Даже на ночь под подушку приказывал он класть хлеба: «Найдет на тебя уныние да раздумье, матушка, а вы хлебушка-то и выньте да и кушайте, уныние-то и пройдет, хлебушек-то и прогонит его, и сон после труда вам хороший даст он, матушка».

И когда после строгая стряпуха стала отказывать сестрам в хлебе, ссылаясь на распоряжение настоятельницы, батюшка призвал ее, строго выговорил и даже добавил:

— Пусть начальница-то говорит (о бережливости), а ты бы потихоньку давала да не запирала: тем бы и спаслась!

Или вот еще более умилительный случай, даже точно и не подобающий для монашествующих... Но батюшка знал, что делал, по прозорливости своей, чтобы развеселить своих унывших сирот.

«Раз мы с Акулиной Васильевной, — рассказывает старица Варвара Ильинична, — пришли к батюшке. Долго что-то он говорил ей наедине, все в чем-то убеждал, но видно, она не послушалась. Он вышел и говорит: “Вынь из моего ковчега (так называл свой гробик) сухарей”. Навязал их целый узел, отдал Акулине, а другой узел мне. Потом насыпал целый мешок сухарей, да и начал бить его палкой. А мы смеемся, так и катаемся со смеху. Батюшка взглянул на нас, да еще пуще его бьет. А мы знать — ничего не понимаем. Потом завязал его батюшка да и повесил на шею Акулине и велел нам идти в обитель. После уж поняли, как эта сестра Акулина Васильевна вышла из обители и в миру терпела страшные побои. Она потом опять поступила к нам и скончалась в Дивееве». А потом наговорили на самое Варвару Ильиничну, и настоятельница общины матери Александры, Ксения Михайловна, выслала ее из монастыря своего.

«Я все плакала, да и пошла к батюшке Серафиму: все ему рассказала. Сама плачу, стою пред ним на коленях. А он смеется, да так ручками и сшибается (т. е. хлопает рука об руку). Стал молиться и приказал мне идти к своим девушкам на мельницу, к начальнице Прасковье Степановне. Она, по его благословению, и оставила меня у себя.

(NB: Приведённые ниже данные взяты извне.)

-- ==== Sys2Proof/Machine/Step.lean ====
section
/-! DEFINITION. One step: the next delivery is decoded and runs to completion as one atomic transaction
(00_scope R6, 60_exceptions R260); with nothing delivered the block is idle with its state kept (R268). A
configuration that breaks 00_scope R8 and bytes that are no instruction are refused (60_exceptions R269). -/

namespace Sys2Proof.Machine

/-- The step function. -/
def step (s : State) : Host.Outcome State Fault Refusal :=
  match s.fetch with
  | .idle => .next s
  | .run i s' => exec i s'
  | .bad why => .refused (.undecodable why)
  | .badConfig => .refused .badConfiguration

/-- `s` with the instruction of an opcode-table word where `step` looks first (log entries 7 and 9). -/
def State.withFetchWord (s : State) (nbits w : Nat) : State := s.callWord nbits w

end Sys2Proof.Machine
end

После именно эта сестра видела, как у батюшки на лице сидели мухи, а по лицу бежала кровь ручьями. Она хотела их смахнуть, но батюшка запретил ей:

— Не тронь их, радость моя: всякое дыхание да хвалит Господа!»

После такой терпеливости невольно наши скорби покажутся легкими.

И сколько таких утешительных случаев!

Но помимо них, разве не утешительно для мирян, что самое их земное служение, каково бы оно ни было, ведет их к спасению; если только они несут его с верою, смирением, терпением, во имя Христово, исполняя, как заповедь Божию? Как осмысливается тогда всякое дело, всякий труд! Тогда, можно сказать, вся жизнь человека превращается в непрерывный подвиг спасения! И мы видели, как любил батюшка своих мирских сотрудников и сотаинников.

Поэтому, как ни простыми кажутся нам советы и наставления батюшки мирянам, но кто исполняет их, как «заповеди Божии», по словам апостола Павла, те могут сподобляться и последующих за сим дарований Господних, от благодатной радости «Утешителя» Святого Духа — до самого явления им Христа Спасителя... Дивны эти слова, но они изречены нам Самим Сыном Божиим:

Не оставлю вас сиротами: приду к вам... ибо Я живу, и вы будете жить. В тот день узнаете вы, что Я в Отце Моем, и вы во Мне, и Я в вас. Кто имеет заповеди Мои и соблюдает их, тот любит Меня; а кто любит Меня, тот возлюблен будет Отцем Моим; и Я возлюблю Его и явлюсь ему Сам (Ин. 14, 18-21).

И скоро мы увидим, как это слово сбудется на мирянине Мотовилове в дивной и сверхъестественной беседе с ним отца Серафима.

Вот какою радостью светился преподобный Серафим! А нередко она излучалась от него даже в совершенно зримом образе необычайного света, от которого в восторг приходили и сподобившиеся этого видения. Это удостоились созерцать многие: и ближние его сотаинники, и Еропкина, и Аксакова, и Мелюков, и Тихонов, и многие сестры.

Что же еще из наставлений мирянам сказать нам в поучение?

Конечно, легко все это писать и еще легче о чужом спасении говорить. Но на самом деле всякий — и монах, и мирянин — знает, что спасение дается трудно, что каждый должен нести крест свой всю жизнь. И батюшка часто напоминает об этом, стараясь лишь облегчить людям ношу их.

Однажды к нему пришел профессор семинарии в сопровождении священника, желая получить благословение на монашество. Но батюшка, говоря с иереем, совсем не обращал внимания на ученого богослова. И мимоходом спросил спутника его, не нужно ли ему еще доучиться чему-нибудь. Священник объяснил, что проситель хорошо знает разные богословские науки.

— И я знаю, что он искусен сочинять проповеди. Но учить других так же легко, как с нашего собора бросать на землю камешки, а проходить делом то, чему учишь, все равно как бы самому носить камешки на верх собора. Так вот какая разница между учением других и прохождением самому дела.

А в заключение он посоветовал профессору прочитать Житие святого и ученого Иоанна Дамаскина, где рассказывается, между прочим, как этому великому богослову запрещено было его старцем даже составлять священные песнопения, для смирения себя; а когда он, пожалевши брата, скончавшегося монаха, составил надгробные песни, то старец сначала хотел совсем прогнать его из монастыря, а потом, умоленный иноками, согласился оставить, но поручил провинившемуся в послушании богослову убирать нечистые места. И только после такого его смирения и особого видения старцу Божией Матери уста церковного песнотворца были разрешены.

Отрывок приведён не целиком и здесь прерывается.